■ **What to work on**
Starting with the first line below, reproduce each line exactly until you have included the one bearing "namespace Sys2Proof.Tests".

(Dataset extract begins)

-- ==== Sys2Proof/Tests/Slice0.lean ====
section
/-!
SUPPORT. Small states for each statement's hypotheses, ill-formed commands that WellFormed refuses, and words and arithmetic written out from
the manual.
-/
set_option Elab.async false

namespace Sys2Proof.Tests
open Sys2Proof Sys2Proof.Machine

/-- Bay 0 owns and serves alone; ring 0 is a command ring with one entry to fetch, and ring 1 its completion ring. -/
def served : State :=
  { State.reset with
    own := { State.reset.own with
      latch := { epoch := 1, valid := true, owner := 0 }
      bays := [(0, { bstate := .owner, hbTime := some 0 })]
      journal := { State.reset.own.journal with single := true } }
    host := { State.reset.host with
      rings := { State.reset.host.rings with
        rings := [(0, { desc := { kind := 0, peer := 1 }, state := .active, hostIdx := 1 }), (1, { desc := { kind := 1 }, state := .active }),
          (2, { state := .disabled }), (3, { desc := { kind := 3 }, state := .active }), (4, { state := .stopped })] } }
    pwr := { State.reset.pwr with feed := { State.reset.pwr.feed with seatA := true, seatB := true } }
    sys := { State.reset.sys with holdup := 100, counting := true, devTime := 4000000000 }
    boot := { State.reset.boot with entropy := { State.reset.boot.entropy with ready := true } } }

/-- The header of the entry that ring 0 holds, with a row's PLEN. -/
def hdr (plen : Nat) : CmdHdr := { ring := 0, seq := 1, plen := plen }

/-! ### Ill-formed commands that WellFormed refuses, one for each check -/

theorem test_wf_header : wellFormed (.admNop (hdr 65536)) = false ∧ wellFormed (.admNop { hdr 0 with rsvAt := some 48 }) = false ∧
    wellFormed (.admNop (hdr 0)) = true := by decide

theorem test_wf_ring_parameters : wellFormed (.admRingDelete (hdr 2) 65536) = false ∧ wellFormed (.admRingQuery (hdr 16) 3 (2 ^ 64)) = false ∧
    wellFormed (.admRingSubscribe (hdr 9) 3 (2 ^ 32) 0) = false ∧ wellFormed (.govSetCap (hdr 8) 256 0) = false ∧
    wellFormed (.updCommit (hdr 48) (2 ^ 384)) = false := by decide +kernel

theorem test_wf_lists : wellFormed (.handStart (hdr 32) 0 []) = false ∧ wellFormed (.pwrSetRail (hdr 12) 0 0 [1] 0) = false ∧
    wellFormed (.twXfer (hdr 24) 0 0x48 0 1 0 0 0 []) = false ∧ wellFormed (.twXfer (hdr 24) 0 0x48 0 1 0 0 0 [0x55]) = true := by decide

theorem test_wf_barn_registers : wellFormed (.add 2 0 1 1 1) = false ∧ wellFormed (.add 0 4096 1 1 1) = false ∧ wellFormed (.add 0 0 16 1 1) = false ∧
    wellFormed (.add 0 0 1 16 1) = false ∧ wellFormed (.add 0 0 1 1 16) = false ∧ wellFormed (.add 1 4095 15 15 15) = true := by decide

theorem test_wf_barn_pairs : wellFormed (.ld 0 0 3 1 0 .clean) = false ∧ wellFormed (.sd 0 0 3 1 0 .clean) = false ∧
    wellFormed (.aadd64 0 0 2 1 3 0 .clean) = false ∧ wellFormed (.aadd64 0 0 3 1 2 0 .clean) = false ∧ wellFormed (.time 0 0 3 0 0) = false := by decide

theorem test_wf_barn_immediates : wellFormed (.shli 0 0 1 1 32) = false ∧ wellFormed (.wait 0 0 1 0 0) = false ∧ wellFormed (.wait 0 0 1 0 256) = false ∧
    wellFormed (.evb 0 0 0 1 7) = false ∧ wellFormed (.evb 0 0 1 1 0) = false ∧ wellFormed (.sig 0 0 0 1 7) = false ∧ wellFormed (.twi 0 0 1 1 1) = false ∧
    wellFormed (.lsend 0 0 1 1 1 2) = false ∧ wellFormed (.tset 0 0 0 1 3) = false ∧ wellFormed (.time 0 0 2 0 1) = false ∧
    wellFormed (.yieldHand 0 0 0 0 1024) = false ∧ wellFormed (.ckpt 0 0 0 0 2) = false ∧ wellFormed (.halt 0 0 0 1 0) = false ∧
    wellFormed (.self 0 0 1 0 8) = false := by decide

(Dataset extract ends)

■ **Exercise output**
-- ==== Sys2Proof/Tests/Slice0.lean ====
section
/-!
SUPPORT. Small states for each statement's hypotheses, ill-formed commands that WellFormed refuses, and words and arithmetic written out from
the manual.
-/
set_option Elab.async false

namespace Sys2Proof.Tests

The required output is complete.